The 10/30/2025 10:34, Richard Biener wrote:
> On Thu, 30 Oct 2025, Tamar Christina wrote:
>
> > This fixes the two reported ICEs by accounting for that neutral_op can be
> > NULL
> > and that we should require IFN_VEC_SHL_INSERT for non reduction defs.
> >
> > The conditions were taken from what is required to delay the reduction with
> > the
> > initial values later on in vect_transform_cycle_phi.
> >
> > Bootstrapped Regtested on aarch64-none-linux-gnu,
> > arm-none-linux-gnueabihf, x86_64-pc-linux-gnu
> > -m32, -m64 and no issues
> >
> > Ok for master?
> >
> > Thanks,
> > Tamar
> >
> > gcc/ChangeLog:
> >
> > PR tree-optimization/122474
> > PR tree-optimization/122475
> > * tree-vect-loop.cc (vectorizable_reduction): Tighten IFN_VEC_SHL_INSERT
> > requirement.
> >
> > gcc/testsuite/ChangeLog:
> >
> > PR tree-optimization/122474
> > PR tree-optimization/122475
> > * gcc.dg/vect/pr122474.c: New test.
> > * gcc.dg/vect/pr122475.c: New test.
> > * gcc.target/aarch64/sve/vect-reduc-bool-19.c: New test.
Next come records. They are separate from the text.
theorem State.spmSpan_keeps {ps : Part → Prop} {a1 : Nat} {a2 : Bool} {a3 a4 a5 a6 a7 a8 : Nat} {a9 : List Meet} {s0 s : State} (h14 : ps (.regs 14)) (h17 : ps (.regs 17)) (h_evt : ps .evt) (h_out : ps .out) (h_pci : ps .pci) (h_spm : ps .spm) (h : Keeps ps s0 s) : Keeps ps s0 (State.spmSpan s a1 a2 a3 a4 a5 a6 a7 a8 a9).1 := by
  induction a4 generalizing s a1 a2 a3 a5 a6 a7 a8 a9 with
  | zero =>
    unfold State.spmSpan
    repeat' first
      | (extract_lets +onlyGivenNames x; first | (with_reducible refine Keeps.cut (x := x) ?_ ?_; rotate_left; (try clear_value x); (intro _; skip); rotate_right; subst x) | subst x)
      | with_reducible assumption | exact h14 | exact h17 | with_reducible apply State.spmLine_keeps
      | (intro _; skip) | split
      | (dsimp only; skip)
      | with_reducible refine Keeps.pair (by assumption) ?_
      | (with_reducible refine Keeps.lit rfl rfl ?_; first | with_reducible assumption | exact h14 | exact h17 | with_reducible apply State.spmLine_keeps | with_reducible refine Keeps.pair (by assumption) ?_ | (split; skip))
  | succ n ih =>
    unfold State.spmSpan
    repeat' first
      | (extract_lets +onlyGivenNames x; first | (with_reducible refine Keeps.cut (x := x) ?_ ?_; rotate_left; (try clear_value x); (intro _; skip); rotate_right; subst x) | subst x)
      | with_reducible assumption | exact h14 | exact h17 | with_reducible apply State.spmLine_keeps | with_reducible apply ih
      | (intro _; skip) | split
      | (dsimp only; skip)
      | with_reducible refine Keeps.pair (by assumption) ?_
      | (with_reducible refine Keeps.lit rfl rfl ?_; first | with_reducible assumption | exact h14 | exact h17 | with_reducible apply State.spmLine_keeps | with_reducible apply ih | with_reducible refine Keeps.pair (by assumption) ?_ | (split; skip))

theorem State.spmAccess_keeps {ps : Part → Prop} {a1 a2 a3 a4 : Nat} {a5 : SkReq} {a6 : List Meet} {s0 s : State} (h14 : ps (.regs 14)) (h17 : ps (.regs 17)) (h_evt : ps .evt) (h_out : ps .out) (h_pci : ps .pci) (h_spm : ps .spm) (h : Keeps ps s0 s) : Keeps ps s0 (State.spmAccess s a1 a2 a3 a4 a5 a6).1 := by
  unfold State.spmAccess
  repeat' first
    | (extract_lets +onlyGivenNames x; first | (with_reducible refine Keeps.cut (x := x) ?_ ?_; rotate_left; (try clear_value x); (intro _; skip); rotate_right; subst x) | subst x)
    | with_reducible assumption | exact h14 | exact h17 | with_reducible apply State.bump_keeps | with_reducible apply State.spmSpan_keeps
    | (intro _; skip) | split
    | (dsimp only; skip)
    | with_reducible refine Keeps.pair (by assumption) ?_

end Sys2Proof.Machine
end

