-- ==== Sys2Proof/Laws/Noc.lean ====
section
/-! SUPPORT. What each operation and each meaning of Machine/Noc.lean keeps (Keeps): one lemma a definition. -/

-- The package as one text is checked in one process: its proofs are checked one after another, and its linters keep quiet.
set_option Elab.async false
set_option linter.all false

namespace Sys2Proof.Machine
open Sys2Proof

theorem State.setPkt_keeps {ps : Part → Prop} {a1 : Nat} {a2 : Pkt} {s0 s : State} (h_noc : ps .noc) (h : Keeps ps s0 s) : Keeps ps s0 (State.setPkt s a1 a2) := by
  unfold State.setPkt
  repeat' first
    | with_reducible assumption
    | (intro _; skip) | split
    | (dsimp only; skip)
    | (with_reducible refine Keeps.lit rfl rfl ?_; first | with_reducible assumption | (split; skip))

theorem State.updPkt_keeps {ps : Part → Prop} {a1 : Nat} {a2 : Pkt → Pkt} {s0 s : State} (h_noc : ps .noc) (h : Keeps ps s0 s) : Keeps ps s0 (State.updPkt s a1 a2) := by
  unfold State.updPkt
  repeat' first
    | with_reducible assumption | with_reducible apply State.setPkt_keeps
    | (intro _; skip) | split
    | (dsimp only; skip)
    | (with_reducible refine Keeps.lit rfl rfl ?_; first | with_reducible assumption | with_reducible apply State.setPkt_keeps | (split; skip))

theorem State.dropPkt_keeps {ps : Part → Prop} {a1 : Nat} {s0 s : State} (h_fab : ps .fab) (h_noc : ps .noc) (h : Keeps ps s0 s) : Keeps ps s0 (State.dropPkt s a1) := by
  unfold State.dropPkt
  repeat' first
    | with_reducible assumption
    | (intro _; skip) | split
    | (dsimp only; skip)
    | (with_reducible refine Keeps.lit rfl rfl ?_; first | with_reducible assumption | (split; skip))

theorem State.unpark_keeps {ps : Part → Prop} {a1 : Nat} {s0 s : State} (h_noc : ps .noc) (h : Keeps ps s0 s) : Keeps ps s0 (State.unpark s a1) := by
  unfold State.unpark
  repeat' first
    | with_reducible assumption
    | (intro _; skip) | split
    | (dsimp only; skip)
    | (with_reducible refine Keeps.lit rfl rfl ?_; first | with_reducible assumption | (split; skip))

theorem State.cross_keeps {ps : Part → Prop} {a1 : Nat} {a2 a3 : Bool} {s0 s : State} (h5 : ps (.regs 5)) (h17 : ps (.regs 17)) (h20 : ps (.regs 20)) (h_evt : ps .evt) (h_gens : ps .gens) (h_noc : ps .noc) (h_out : ps .out) (h_pci : ps .pci) (h : Keeps ps s0 s) : Keeps ps s0 (State.cross s a1 a2 a3).1 := by
  unfold State.cross
  repeat' first
    | (extract_lets +onlyGivenNames x; first | (with_reducible refine Keeps.cut (x := x) ?_ ?_; rotate_left; (try clear_value x); (intro _; skip); rotate_right; subst x) | subst x)
    | with_reducible assumption | exact h5 | exact h17 | exact h20 | with_reducible apply State.inject_keeps | with_reducible apply State.unpark_keeps | with_reducible apply State.post_keeps | with_reducible apply State.bump_keeps
    | (intro _; skip) | split
    | (dsimp only; skip)
    | with_reducible refine Keeps.pair (by assumption) ?_
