-- ==== Sys2Proof/Laws/Admin.lean ====
section
/-! SUPPORT. What each operation and each meaning of Machine/Admin.lean keeps (Keeps): one lemma a definition. -/

-- The package as one text is checked in one process: its proofs are checked one after another, and its linters keep quiet.
set_option Elab.async false
set_option linter.all false

namespace Sys2Proof.Machine
open Sys2Proof

theorem State.adminConflict_keeps {ps : Part → Prop} {a1 : Nat} {a2 : Cmd} {s0 s : State} (h6 : ps (.regs 6)) (h17 : ps (.regs 17)) (h_dck : ps .dck) (h_evt : ps .evt) (h_out : ps .out) (h_pci : ps .pci) (h_qqp : ps .qqp) (h : Keeps ps s0 s) : Keeps ps s0 (State.adminConflict s a1 a2) := by
  unfold State.adminConflict
  repeat' first
    | with_reducible assumption | exact h6 | exact h17 | with_reducible apply State.failCmd_keeps | with_reducible apply State.conflict_keeps
    | (intro _; skip) | split
    | (dsimp only; skip)

theorem State.adminField_keeps {ps : Part → Prop} {a1 a2 : Nat} {s0 s : State} (h6 : ps (.regs 6)) (h_dck : ps .dck) (h_qqp : ps .qqp) (h : Keeps ps s0 s) : Keeps ps s0 (State.adminField s a1 a2) := by
  unfold State.adminField
  repeat' first
    | with_reducible assumption | exact h6 | with_reducible apply State.failCmd_keeps
    | (intro _; skip) | split
    | (dsimp only; skip)

theorem execCreateQp_keeps {ps : Part → Prop} {s : State} {a1 : Nat} (h6 : ps (.regs 6)) (h17 : ps (.regs 17)) (h_dck : ps .dck) (h_evt : ps .evt) (h_out : ps .out) (h_pci : ps .pci) (h_qqp : ps .qqp) : ∀ r, (execCreateQp a1 s) = .next r → Keeps ps s r := by
  intro r e
  cases e
  have h := Keeps.refl (ps := ps) s
  repeat' first
    | (extract_lets +onlyGivenNames x; first | (with_reducible refine Keeps.cut (x := x) ?_ ?_; rotate_left; (try clear_value x); (intro _; skip); rotate_right; subst x) | subst x)
    | with_reducible assumption | exact h6 | exact h17 | with_reducible apply State.when_keeps | with_reducible apply State.adminField_keeps | with_reducible apply State.adminConflict_keeps | with_reducible apply State.finish_keeps | with_reducible apply State.updQp_keeps
    | (intro _; skip) | split
    | (dsimp only; skip)
    | (with_reducible refine Keeps.lit rfl rfl ?_; first | with_reducible assumption | exact h6 | exact h17 | with_reducible apply State.when_keeps | with_reducible apply State.adminField_keeps | with_reducible apply State.adminConflict_keeps | with_reducible apply State.finish_keeps | with_reducible apply State.updQp_keeps | (split; skip))

theorem execDeleteQp_keeps {ps : Part → Prop} {s : State} {a1 : Nat} (h6 : ps (.regs 6)) (h7 : ps (.regs 7)) (h11 : ps (.regs 11)) (h12 : ps (.regs 12)) (h17 : ps (.regs 17)) (h20 : ps (.regs 20)) (h_dck : ps .dck) (h_evt : ps .evt) (h_gens : ps .gens) (h_lve : ps .lve) (h_out : ps .out) (h_pci : ps .pci) (h_qqp : ps .qqp) (h_tly : ps .tly) : ∀ r, (execDeleteQp a1 s) = .next r → Keeps ps s r := by
  intro r e
  cases e
  have h := Keeps.refl (ps := ps) s
  repeat' first
    | (extract_lets +onlyGivenNames x; first | (with_reducible refine Keeps.cut (x := x) ?_ ?_; rotate_left; (try clear_value x); (intro _; skip); rotate_right; subst x) | subst x)
    | with_reducible assumption | exact h6 | exact h7 | exact h11 | exact h12 | exact h17 | exact h20 | with_reducible apply State.when_keeps | with_reducible apply State.adminField_keeps | with_reducible apply State.adminConflict_keeps | with_reducible apply State.updQp_keeps | with_reducible apply State.abortCmd_keeps | with_reducible apply State.finish_keeps | with_reducible apply State.updCmd_keeps | with_reducible apply Keeps.foldl | with_reducible apply Keeps.foldlFst
    | (intro _; skip) | split
    | (dsimp only; skip)
    | (with_reducible refine Keeps.lit rfl rfl ?_; first | with_reducible assumption | exact h6 | exact h7 | exact h11 | exact h12 | exact h17 | exact h20 | with_reducible apply State.when_keeps | with_reducible apply State.adminField_keeps | with_reducible apply State.adminConflict_keeps | with_reducible apply State.updQp_keeps | with_reducible apply State.abortCmd_keeps | with_reducible apply State.finish_keeps | with_reducible apply State.updCmd_keeps | with_reducible apply Keeps.foldl | with_reducible apply Keeps.foldlFst | (split; skip))
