-- ==== Sys2Proof/Laws/Pair.lean ====
section
/-! SUPPORT. What each operation and each meaning of Machine/Pair.lean keeps (Keeps): one lemma a definition. -/

-- The package as one text is checked in one process: its proofs are checked one after another, and its linters keep quiet.
set_option Elab.async false
set_option linter.all false

namespace Sys2Proof.Machine
open Sys2Proof

theorem State.putPair_keeps {ps : Part → Prop} {a1 : Nat} {s0 s : State} (h11 : ps (.regs 11)) (h : Keeps ps s0 s) : Keeps ps s0 (State.putPair s a1) := by
  unfold State.putPair
  repeat' first
    | with_reducible assumption | exact h11 | with_reducible apply State.put_keeps
    | (intro _; skip) | split
    | (dsimp only; skip)

theorem State.putHome_keeps {ps : Part → Prop} {a1 : Nat} {s0 s : State} (h9 : ps (.regs 9)) (h : Keeps ps s0 s) : Keeps ps s0 (State.putHome s a1) := by
  unfold State.putHome
  repeat' first
    | with_reducible assumption | exact h9 | with_reducible apply State.flag_keeps | with_reducible apply Keeps.foldl | with_reducible apply Keeps.foldlFst
    | (intro _; skip) | split
    | (dsimp only; skip)

theorem State.indexRec_keeps {ps : Part → Prop} {a1 : Nat × JRec} {s0 s : State} (h_tly : ps .tly) (h : Keeps ps s0 s) : Keeps ps s0 (State.indexRec s a1) := by
  unfold State.indexRec
  repeat' first
    | (extract_lets +onlyGivenNames x; first | (with_reducible refine Keeps.cut (x := x) ?_ ?_; rotate_left; (try clear_value x); (intro _; skip); rotate_right; subst x) | subst x)
    | with_reducible assumption | with_reducible apply State.dirChanged_keeps | with_reducible apply Keeps.foldl | with_reducible apply Keeps.foldlFst
    | (intro _; skip) | split
    | (dsimp only; skip)
    | (with_reducible refine Keeps.lit rfl rfl ?_; first | with_reducible assumption | with_reducible apply State.dirChanged_keeps | with_reducible apply Keeps.foldl | with_reducible apply Keeps.foldlFst | (split; skip))

theorem State.indexMap_keeps {ps : Part → Prop} {a1 : RebuildIn} {a2 : Nat} {a3 : List (Nat × JRec)} {a4 : Nat} {s0 s : State} (h7 : ps (.regs 7)) (h_tly : ps .tly) (h : Keeps ps s0 s) : Keeps ps s0 (State.indexMap s a1 a2 a3 a4) := by
  unfold State.indexMap
  repeat' first
    | (extract_lets +onlyGivenNames x; first | (with_reducible refine Keeps.cut (x := x) ?_ ?_; rotate_left; (try clear_value x); (intro _; skip); rotate_right; subst x) | subst x)
    | with_reducible assumption | exact h7 | with_reducible apply State.indexRec_keeps | with_reducible apply State.flag_keeps | with_reducible apply Keeps.foldl | with_reducible apply Keeps.foldlFst
    | (intro _; skip) | split
    | (dsimp only; skip)
    | (with_reducible refine Keeps.lit rfl rfl ?_; first | with_reducible assumption | exact h7 | with_reducible apply State.indexRec_keeps | with_reducible apply State.flag_keeps | with_reducible apply Keeps.foldl | with_reducible apply Keeps.foldlFst | (split; skip))

theorem State.restoreLine_keeps {ps : Part → Prop} {a1 a2 : Nat} {a3 : List (Nat × Blk)} {a4 a5 : Bool} {s0 s : State} (h11 : ps (.regs 11)) (h12 : ps (.regs 12)) (h17 : ps (.regs 17)) (h20 : ps (.regs 20)) (h_cry : ps .cry) (h_evt : ps .evt) (h_fresh : ps .fresh) (h_gens : ps .gens) (h_hbm : ps .hbm) (h_lve : ps .lve) (h_out : ps .out) (h_pci : ps .pci) (h_qqp : ps .qqp) (h_tly : ps .tly) (h : Keeps ps s0 s) : Keeps ps s0 (State.restoreLine s a1 a2 a3 a4 a5) := by
  unfold State.restoreLine
  repeat' first
    | (extract_lets +onlyGivenNames x; first | (with_reducible refine Keeps.cut (x := x) ?_ ?_; rotate_left; (try clear_value x); (intro _; skip); rotate_right; subst x) | subst x)
    | with_reducible assumption | exact h11 | exact h12 | exact h17 | exact h20 | with_reducible apply State.sealBuf_keeps | with_reducible apply State.supersede_keeps | with_reducible apply State.mirrorLine_keeps | with_reducible apply Keeps.foldl | with_reducible apply Keeps.foldlFst
    | (intro _; skip) | split
    | (dsimp only; skip)
    | (with_reducible refine Keeps.lit rfl rfl ?_; first | with_reducible assumption | exact h11 | exact h12 | exact h17 | exact h20 | with_reducible apply State.sealBuf_keeps | with_reducible apply State.supersede_keeps | with_reducible apply State.mirrorLine_keeps | with_reducible apply Keeps.foldl | with_reducible apply Keeps.foldlFst | (split; skip))

theorem State.resyncJournal_keeps {ps : Part → Prop} {s0 s : State} (h11 : ps (.regs 11)) (h17 : ps (.regs 17)) (h20 : ps (.regs 20)) (h_evt : ps .evt) (h_gens : ps .gens) (h_lve : ps .lve) (h_out : ps .out) (h_pci : ps .pci) (h_tly : ps .tly) (h : Keeps ps s0 s) : Keeps ps s0 (State.resyncJournal s) := by
  unfold State.resyncJournal
  repeat' first
    | (extract_lets +onlyGivenNames x; first | (with_reducible refine Keeps.cut (x := x) ?_ ?_; rotate_left; (try clear_value x); (intro _; skip); rotate_right; subst x) | subst x)
    | with_reducible assumption | exact h11 | exact h17 | exact h20 | with_reducible apply State.send_keeps | with_reducible apply Keeps.foldl | with_reducible apply Keeps.foldlFst
    | (intro _; skip) | split
    | (dsimp only; skip)
    | (with_reducible refine Keeps.lit rfl rfl ?_; first | with_reducible assumption | exact h11 | exact h17 | exact h20 | with_reducible apply State.send_keeps | with_reducible apply Keeps.foldl | with_reducible apply Keeps.foldlFst | (split; skip))

theorem State.handbackBegin_keeps {ps : Part → Prop} {s0 s : State} (h11 : ps (.regs 11)) (h17 : ps (.regs 17)) (h20 : ps (.regs 20)) (h_evt : ps .evt) (h_gens : ps .gens) (h_lve : ps .lve) (h_out : ps .out) (h_pci : ps .pci) (h_tly : ps .tly) (h : Keeps ps s0 s) : Keeps ps s0 (State.handbackBegin s) := by
  unfold State.handbackBegin
  repeat' first
    | (extract_lets +onlyGivenNames x; first | (with_reducible refine Keeps.cut (x := x) ?_ ?_; rotate_left; (try clear_value x); (intro _; skip); rotate_right; subst x) | subst x)
    | with_reducible assumption | exact h11 | exact h17 | exact h20 | with_reducible apply State.putPair_keeps | with_reducible apply State.send_keeps
    | (intro _; skip) | split
    | (dsimp only; skip)
    | (with_reducible refine Keeps.lit rfl rfl ?_; first | with_reducible assumption | exact h11 | exact h17 | exact h20 | with_reducible apply State.putPair_keeps | with_reducible apply State.send_keeps | (split; skip))

theorem State.firstPaired_keeps {ps : Part → Prop} {s0 s : State} (h4 : ps (.regs 4)) (h9 : ps (.regs 9)) (h16 : ps (.regs 16)) (h17 : ps (.regs 17)) (h_evt : ps .evt) (h_lve : ps .lve) (h_med : ps .med) (h_out : ps .out) (h_pci : ps .pci) (h_pwr : ps .pwr) (h : Keeps ps s0 s) : Keeps ps s0 (State.firstPaired s) := by
  unfold State.firstPaired
  repeat' first
    | (extract_lets +onlyGivenNames x; first | (with_reducible refine Keeps.cut (x := x) ?_ ?_; rotate_left; (try clear_value x); (intro _; skip); rotate_right; subst x) | subst x)
    | with_reducible assumption | exact h4 | exact h9 | exact h16 | exact h17 | with_reducible apply State.flag_keeps | with_reducible apply State.post_keeps | with_reducible apply State.claimDue_keeps | with_reducible apply Keeps.foldl | with_reducible apply Keeps.foldlFst
    | (intro _; skip) | split
    | (dsimp only; skip)
    | (with_reducible refine Keeps.lit rfl rfl ?_; first | with_reducible assumption | exact h4 | exact h9 | exact h16 | exact h17 | with_reducible apply State.flag_keeps | with_reducible apply State.post_keeps | with_reducible apply State.claimDue_keeps | with_reducible apply Keeps.foldl | with_reducible apply Keeps.foldlFst | (split; skip))

theorem State.pairedCheck_keeps {ps : Part → Prop} {s0 s : State} (h4 : ps (.regs 4)) (h9 : ps (.regs 9)) (h11 : ps (.regs 11)) (h16 : ps (.regs 16)) (h17 : ps (.regs 17)) (h20 : ps (.regs 20)) (h_evt : ps .evt) (h_gens : ps .gens) (h_lve : ps .lve) (h_med : ps .med) (h_out : ps .out) (h_pci : ps .pci) (h_pwr : ps .pwr) (h_tly : ps .tly) (h : Keeps ps s0 s) : Keeps ps s0 (State.pairedCheck s) := by
  unfold State.pairedCheck
  repeat' first
    | (extract_lets +onlyGivenNames x; first | (with_reducible refine Keeps.cut (x := x) ?_ ?_; rotate_left; (try clear_value x); (intro _; skip); rotate_right; subst x) | subst x)
    | with_reducible assumption | exact h4 | exact h9 | exact h11 | exact h16 | exact h17 | exact h20 | with_reducible apply State.firstPaired_keeps | with_reducible apply State.putPair_keeps | with_reducible apply State.handbackBegin_keeps
    | (intro _; skip) | split
    | (dsimp only; skip)

theorem State.rsCheck_keeps {ps : Part → Prop} {s0 s : State} (h4 : ps (.regs 4)) (h9 : ps (.regs 9)) (h11 : ps (.regs 11)) (h16 : ps (.regs 16)) (h17 : ps (.regs 17)) (h20 : ps (.regs 20)) (h_evt : ps .evt) (h_gens : ps .gens) (h_lve : ps .lve) (h_med : ps .med) (h_out : ps .out) (h_pci : ps .pci) (h_pwr : ps .pwr) (h_tly : ps .tly) (h : Keeps ps s0 s) : Keeps ps s0 (State.rsCheck s) := by
  unfold State.rsCheck
  repeat' first
    | with_reducible assumption | exact h4 | exact h9 | exact h11 | exact h16 | exact h17 | exact h20 | with_reducible apply State.pairedCheck_keeps | with_reducible apply State.send_keeps
    | (intro _; skip) | split
    | (dsimp only; skip)
    | (with_reducible refine Keeps.lit rfl rfl ?_; first | with_reducible assumption | exact h4 | exact h9 | exact h11 | exact h16 | exact h17 | exact h20 | with_reducible apply State.pairedCheck_keeps | with_reducible apply State.send_keeps | (split; skip))

theorem State.resyncStart_keeps {ps : Part → Prop} {s0 s : State} (h4 : ps (.regs 4)) (h9 : ps (.regs 9)) (h11 : ps (.regs 11)) (h16 : ps (.regs 16)) (h17 : ps (.regs 17)) (h20 : ps (.regs 20)) (h_evt : ps .evt) (h_gens : ps .gens) (h_lve : ps .lve) (h_med : ps .med) (h_out : ps .out) (h_pci : ps .pci) (h_pwr : ps .pwr) (h_tly : ps .tly) (h : Keeps ps s0 s) : Keeps ps s0 (State.resyncStart s) := by
  unfold State.resyncStart
  repeat' first
    | (extract_lets +onlyGivenNames x; first | (with_reducible refine Keeps.cut (x := x) ?_ ?_; rotate_left; (try clear_value x); (intro _; skip); rotate_right; subst x) | subst x)
    | with_reducible assumption | exact h4 | exact h9 | exact h11 | exact h16 | exact h17 | exact h20 | with_reducible apply State.putPair_keeps | with_reducible apply State.resyncJournal_keeps | with_reducible apply State.rsCheck_keeps | with_reducible apply State.mirrorLine_keeps | with_reducible apply Keeps.foldl | with_reducible apply Keeps.foldlFst
    | (intro _; skip) | split
    | (dsimp only; skip)
    | (with_reducible refine Keeps.lit rfl rfl ?_; first | with_reducible assumption | exact h4 | exact h9 | exact h11 | exact h16 | exact h17 | exact h20 | with_reducible apply State.putPair_keeps | with_reducible apply State.resyncJournal_keeps | with_reducible apply State.rsCheck_keeps | with_reducible apply State.mirrorLine_keeps | with_reducible apply Keeps.foldl | with_reducible apply Keeps.foldlFst | (split; skip))

theorem State.unclaim_keeps {ps : Part → Prop} {a1 : Nat} {s0 s : State} (h5 : ps (.regs 5)) (h6 : ps (.regs 6)) (h7 : ps (.regs 7)) (h9 : ps (.regs 9)) (h11 : ps (.regs 11)) (h12 : ps (.regs 12)) (h13 : ps (.regs 13)) (h14 : ps (.regs 14)) (h16 : ps (.regs 16)) (h17 : ps (.regs 17)) (h20 : ps (.regs 20)) (h_cry : ps .cry) (h_dck : ps .dck) (h_evt : ps .evt) (h_fab : ps .fab) (h_fresh : ps .fresh) (h_gens : ps .gens) (h_hbm : ps .hbm) (h_lve : ps .lve) (h_med : ps .med) (h_noc : ps .noc) (h_out : ps .out) (h_pci : ps .pci) (h_qqp : ps .qqp) (h_spm : ps .spm) (h_tly : ps .tly) (h : Keeps ps s0 s) : Keeps ps s0 (State.unclaim s a1) := by
  unfold State.unclaim
  repeat' first
    | (extract_lets +onlyGivenNames x; first | (with_reducible refine Keeps.cut (x := x) ?_ ?_; rotate_left; (try clear_value x); (intro _; skip); rotate_right; subst x) | subst x)
    | with_reducible assumption | exact h5 | exact h6 | exact h7 | exact h9 | exact h11 | exact h12 | exact h13 | exact h14 | exact h16 | exact h17 | exact h20 | with_reducible apply State.releaseOp_keeps | with_reducible apply State.setGst_keeps | with_reducible apply State.drive_keeps | with_reducible apply State.updGrp_keeps | with_reducible apply State.groupGone_keeps | with_reducible apply State.driversOff_keeps
    | (intro _; skip) | split
    | (dsimp only; skip)
    | (with_reducible refine Keeps.lit rfl rfl ?_; first | with_reducible assumption | exact h5 | exact h6 | exact h7 | exact h9 | exact h11 | exact h12 | exact h13 | exact h14 | exact h16 | exact h17 | exact h20 | with_reducible apply State.releaseOp_keeps | with_reducible apply State.setGst_keeps | with_reducible apply State.drive_keeps | with_reducible apply State.updGrp_keeps | with_reducible apply State.groupGone_keeps | with_reducible apply State.driversOff_keeps | (split; skip))

theorem State.linkLost_keeps {ps : Part → Prop} {s0 s : State} (h11 : ps (.regs 11)) (h17 : ps (.regs 17)) (h20 : ps (.regs 20)) (h_evt : ps .evt) (h_gens : ps .gens) (h_lve : ps .lve) (h_out : ps .out) (h_pci : ps .pci) (h_qqp : ps .qqp) (h_tly : ps .tly) (h : Keeps ps s0 s) : Keeps ps s0 (State.linkLost s) := by
  unfold State.linkLost
  repeat' first
    | (extract_lets +onlyGivenNames x; first | (with_reducible refine Keeps.cut (x := x) ?_ ?_; rotate_left; (try clear_value x); (intro _; skip); rotate_right; subst x) | subst x)
    | with_reducible assumption | exact h11 | exact h17 | exact h20 | with_reducible apply State.post_keeps | with_reducible apply State.goSolo_keeps | with_reducible apply State.putPair_keeps | with_reducible apply State.thawTracts_keeps
    | (intro _; skip) | split
    | (dsimp only; skip)
    | (with_reducible refine Keeps.lit rfl rfl ?_; first | with_reducible assumption | exact h11 | exact h17 | exact h20 | with_reducible apply State.post_keeps | with_reducible apply State.goSolo_keeps | with_reducible apply State.putPair_keeps | with_reducible apply State.thawTracts_keeps | (split; skip))

theorem State.dropForeign_keeps {ps : Part → Prop} {s0 s : State} (h6 : ps (.regs 6)) (h7 : ps (.regs 7)) (h_dck : ps .dck) (h_lve : ps .lve) (h_qqp : ps .qqp) (h_tly : ps .tly) (h : Keeps ps s0 s) : Keeps ps s0 (State.dropForeign s) := by
  unfold State.dropForeign
  repeat' first
    | (extract_lets +onlyGivenNames x; first | (with_reducible refine Keeps.cut (x := x) ?_ ?_; rotate_left; (try clear_value x); (intro _; skip); rotate_right; subst x) | subst x)
    | with_reducible assumption | exact h6 | exact h7 | with_reducible apply State.failCmd_keeps | with_reducible apply State.put_keeps | with_reducible apply Keeps.foldl | with_reducible apply Keeps.foldlFst
    | (intro _; skip) | split
    | (dsimp only; skip)
    | (with_reducible refine Keeps.lit rfl rfl ?_; first | with_reducible assumption | exact h6 | exact h7 | with_reducible apply State.failCmd_keeps | with_reducible apply State.put_keeps | with_reducible apply Keeps.foldl | with_reducible apply Keeps.foldlFst | (split; skip))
> > * gcc.target/aarch64/sve/vect-reduc-bool-20.c: New test.
> >
> > ---
> > diff --git a/gcc/testsuite/gcc.dg/vect/pr122474.c
> > b/gcc/testsuite/gcc.dg/vect/pr122474.c
> > new file mode 100644
> > index
> > 0000000000000000000000000000000000000000..c5d70b518a0078a6ec887a37d1c898365ec6f01d
> > --- /dev/null
> > +++ b/gcc/testsuite/gcc.dg/vect/pr122474.c
> > @@ -0,0 +1,19 @@
> > +/* { dg-do compile } */
> > +/* { dg-additional-options "-fwrapv -Waggressive-loop-optimizations -w" }
> > */
> > +/* { dg-additional-options "-march=armv8-a+sve" { target aarch64*-*-* } }
> > */
> > +/* Check that we don't ICE. */
> > +
> > +_Bool a;
> > +void b(unsigned c[][8][8][8][8][8]) {
> > + for (int d = 1; d; d += 3)
> > + for (int e = 0; e < 11; e += 2)
> > + for (short f = 0; f < 1; f = 30482)
> > + for (short g = 0; g < 014; g++)
> > + a = ({
> > + int h = a;
> > + int i = c[2][f][d][d][d][d] ^ c[g][g][1][2][g][g];
> > + i ? h : i;
> > + });
> > +}
> > +
> > +/* { dg-final { scan-tree-dump-times "optimized: loop vectorized" 1 "vect"
> > { target aarch64*-*-* } } } */
> > diff --git a/gcc/testsuite/gcc.dg/vect/pr122475.c
> > b/gcc/testsuite/gcc.dg/vect/pr122475.c
> > new file mode 100644
> > index
> > 0000000000000000000000000000000000000000..ed229c5475cc96fc0ef3beea71b101db89e08916
> > --- /dev/null
> > +++ b/gcc/testsuite/gcc.dg/vect/pr122475.c
> > @@ -0,0 +1,13 @@
> > +/* { dg-additional-options "-march=armv8-a+sve" { target aarch64*-*-* } }
> > */
> > +/* Check that we don't ICE. */
> > +int a;
> > +int b;
> > +int main() {
> > + for (char t = 0; t < 14; t += 2)
> > + for (int u = 0; u < 242; u += 4) {
> > + a = a < 0 ? a : 0;
> > + b = b < 0 ? b : 0;
> > + }
> > +}
> > +
> > +/* { dg-final { scan-tree-dump-times "optimized: loop vectorized" 1 "vect"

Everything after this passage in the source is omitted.